The Covid-19 vaccine developed by AstraZeneca and the University of Oxford sar subjected to a new experimentation. The preliminary data on phase III communicated with great clamor by the company have in fact raised perplexities in the international scientific community and the new experiment will help to clarify the effectiveness of the vaccine. Now that we have found what appears to be a better efficacy we need to validate it, so we have to do a further study said managing director Pascal Soriot in an interview with Bloomberg, the first since the data were released. Soriot added that another international study is likely to be done, but this could be faster because we know the efficacy is high, so we need fewer patients. The situation is complex and makes us understand how delicate the validation of vaccines is, with respect to which there is enormous expectation (and political and economic pressure).
AstraZeneca and University of Oxford was the third to be announced, after the discoveries of Pfizer and Moderna. And it immediately aroused a lot of interest because it costs much less than the others (less than 3 euros) and much easier to store, two crucial aspects for the management of the epidemic. But the company’s admission that a random mistake led to changes in the expected dosage raised the first doubts.
AstraZeneca / Oxford gets a bad mark for transparency and rigor when it comes to the vaccine trial results they reported. Not like with Pfizer or Moderna, for which we had protocols in advance and a pre-specified primary analysis was reported wrote Natalie E. Dean on Twitter, a professor of Biostatistics at the University of Florida who deals in particular with how vaccine validation studies are organized. Dean lamented the absence of a single protocol for vaccine testing in different areas of the world and the lack of information on how to monitor.
Scientists and industry experts said the error and a host of other irregularities and omissions in the way AstraZeneca initially disclosed the data eroded their confidence in the reliability of the results – explains the New York Times -. U.S. medical officials noted the results were unclear. It was the head of the federal vaccine initiative (not the company) who first revealed that the most promising results from the vaccine did not match older people’s data. The reference to Moncef Slaoui, chief scientific advisor to the US government’s Operation Warp Speed program.

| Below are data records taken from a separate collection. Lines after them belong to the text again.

/-- Settles O55, command by command. -/
theorem ethernetPorts : Obligations.EthernetPorts := by
  unfold Obligations.EthernetPorts
  refine ⟨fun b p n v hr hn hlen hgate hen => ⟨fun hwas hmode => ?_, fun hwas => ?_⟩, fun b p n v hr hn hlen hgate hen hwas hhops => ?_,
    fun b n eee hr hn hlen h100 hen ht h0 => ?_, fun b n lf rf hr hn hen h1 => ?_,
    fun b n held bs fcs hr hn hen hg hup => ⟨fun i hroom hf => ?_, fun hfull => ?_, fun hroom hf hptp => ?_⟩,
    fun b n c quanta hr hn hlen h100 hup hc hq hresp => ⟨fun hen => ?_, fun hen => ?_⟩, fun b n sub c x hr hn hlen hx => ?_,
    fun b n f hr hn hlen hup hg hlpi hf => ?_, fun b n h hr hn hlen hh => ⟨fun hres => ?_, fun hres => ?_⟩,
    fun b n hr hn hlen ha hg => ⟨fun hl hq hmon => ?_, fun hl hq => ?_, fun hl => ?_⟩,
    fun b n tw enter hr hn hlen ha => ⟨?_, ?_⟩⟩
  · obtain ⟨k1, k2, k3, k4, k5, k6⟩ := ethCtrl_starts_spec hn hlen hen hwas hmode
    exact gives_of_writing (f := ethCtrl n v) hr hgate (fun _ => rfl) ⟨k1, k2, k3, k4, k5, k6⟩
  · refine gives_of_writing (f := ethCtrl n v) hr hgate (fun _ => rfl) ?_
    rw [ethCtrl_kept hn hen hwas]
    refine ⟨by rw [Block.settle_eth, Block.set_eth], ?_, (regsOnly_set b (F.ETHn_CTRL_EN n) 1).sameMem⟩
    rw [sameWords_settle, sameWords_set_same rfl (by rw [Block.get_of_bit rfl hwas]; rfl)]
    exact .refl _ b
  · obtain ⟨k1, k2, k3, k4, k5⟩ := ethCtrl_stops_spec hn hlen hen hwas hhops
    exact gives_of_writing (f := ethCtrl n v) hr hgate (fun _ => rfl) ⟨k1, k2, k3, k4, k5⟩
  · obtain ⟨k1, k2, k3, k4, k5⟩ := ethLinkUp_spec eee hn hlen h100 hen ht h0
    exact gives_of_done (t := ethLinkUp n 0 eee b) hr (fun _ => rfl) ⟨k1, k2, k3, k4, k5⟩
  · obtain ⟨k1, k2, k3, k4, k5, k6, k7, k8⟩ := ethLinkDown_spec lf rf hn hen h1
    exact gives_of_done (t := ethLinkDown n 0 lf rf b) hr (fun _ => rfl) ⟨k1, k2, k3, k4, k5, k6, k7, k8⟩
  · obtain ⟨k1, k2, k3, k4⟩ := ethFrameReceive_fault hn hen hg hup hroom hf
    exact gives_of_done (t := ethFrameReceive n 0 bs fcs held 0 0 b) hr (fun _ => rfl) ⟨k1, k2, k3, k4⟩
  · obtain ⟨k1, k2, k3, k4, k5⟩ := ethFrameReceive_overrun (fcs := fcs) hn hen hg hup hfull
    exact gives_of_done (t := ethFrameReceive n 0 bs fcs held 0 0 b) hr (fun _ => rfl) ⟨k1, k2, k3, k4, k5⟩
  · obtain ⟨k1, k2, k3, k4, k5⟩ := ethFrameReceive_ptp hn hen hg hup hroom hf hptp
    exact gives_of_done (t := ethFrameReceive n 0 bs fcs held 0 0 b) hr (fun _ => rfl) ⟨k1, k2, k3, k4, k5⟩
  · obtain ⟨k1, k2, k3, k4⟩ := pauseLoaded_spec (l := (List.range 8).filter (fun c => bitOf (b.get (F.ETHn_FC_CTRL_RESPOND n)) c))
      hn hlen h100 hq (List.mem_filter.mpr ⟨List.mem_range.mpr hc, hresp⟩)
    rw [← pauseFrame_eq hn hup hc hresp hen] at k1 k2 k3 k4
    exact gives_of_done (t := pauseFrame n 0 quanta b) hr (fun _ => rfl) ⟨k1, k2, k3, k4⟩
  · obtain ⟨k1, k2, k3, k4⟩ := pauseLoaded_spec (l := [c]) hn hlen h100 hq (List.mem_singleton.mpr rfl)
    rw [← pfcFrame_eq hn hup hc hresp hen] at k1 k2 k3 k4
    exact gives_of_done (t := pfcFrame n 0 (2 ^ c) (List.replicate 8 quanta) b) hr (fun _ => rfl) ⟨k1, k2, k3, k4⟩
  · obtain ⟨k1, k2, k3, k4⟩ := pauseTimerExpiry_spec hn hlen hx
    exact gives_of_done (t := pauseTimerExpiry n sub c b) hr (fun _ => rfl) ⟨k1, k2, k3, k4⟩
  · obtain ⟨k1, k2, k3, k4, k5⟩ := ethFrameTransmit_spec hn hlen hup hg hlpi hf
    exact gives_of_done (t := ethFrameTransmit n 0 b) hr (fun _ => rfl) ⟨k1, k2, k3, k4, k5⟩
  · obtain ⟨k1, k2, k3, k4, k5⟩ := nextHopTimeout_spec hn hlen hh hres
    exact gives_of_done (t := nextHopTimeout n b) hr (fun _ => rfl) ⟨k1, k2, k3, k4, k5⟩
  · obtain ⟨k1, k2, k3, k4⟩ := nextHopExpiry_spec hn hlen hh hres
    exact gives_of_done (t := nextHopExpiry n b) hr (fun _ => rfl) ⟨k1, k2, k3, k4⟩
  · obtain ⟨k1, k2, k3, k4, k5⟩ := lpiEntry_spec hn hlen ha hg hl hq hmon
    exact gives_of_done (t := lpiEntry n b) hr (fun _ => rfl) ⟨k1, k2, k3, k4, k5⟩
  · obtain ⟨k1, k2, k3, k4, k5⟩ := lpiWake_spec hn hlen hl hq
    exact gives_of_done (t := lpiWake n b) hr (fun _ => rfl) ⟨k1, k2, k3, k4, k5⟩
  · obtain ⟨k1, k2, k3⟩ := lldpSend_spec hn hlen ha hl
    exact gives_of_done (t := lldpSend n b) hr (fun _ => rfl) ⟨k1, k2, k3⟩
  · obtain ⟨k1, k2, k3, k4⟩ := lldpReceive_spec (tw := tw) hn hlen ha
    exact gives_of_done (t := lldpReceive n tw b) hr (fun _ => rfl) ⟨k1, k2, k3, k4⟩
  · obtain ⟨k1, k2, k3⟩ := partnerLpi_spec enter hn ha
    exact gives_of_done (t := partnerLpi n enter b) hr (fun _ => rfl) ⟨k1, k2, k3⟩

In fact, at first, Astrazeneca and the University of Oxford stated that a lower starting dose of the vaccine, followed by a full dose, produced a 90% efficacy rate in a smaller group of participants, compared to 62% for two doses. complete. A day after the data was presented, the head of the US vaccination program known as Operation Warp Speed said that the regimen showing the highest level of efficacy been tested in a younger population Bloomberg explains. Moreover, AstraZeneca held confidential meetings in which it communicated more test data to financial analysts and experts and medical officials, but he never shared them publicly. All this, according to the Nyt, reduces the likelihood of an early authorization for the vaccine in the United States. Hence, probably, the choice of AstraZeneca, whose shares have started to lose on the stock exchange, to carry out a further targeted experimentation. The company’s chief executive only told Bloomberg not to expect the new trial to delay vaccine approval in the UK and the European Union but that authorization from the US Food and Drug Administration may take longer.
The decision to repeat the trial is good news. It means scrutiny by the global scientific community has worked: at the base is the sharing of knowledge, as the basis of the collective progress of humanity. It is essential not to be in a hurry and to authorize the use of vaccines only on the basis of correct and complete data. We cannot settle for anything less.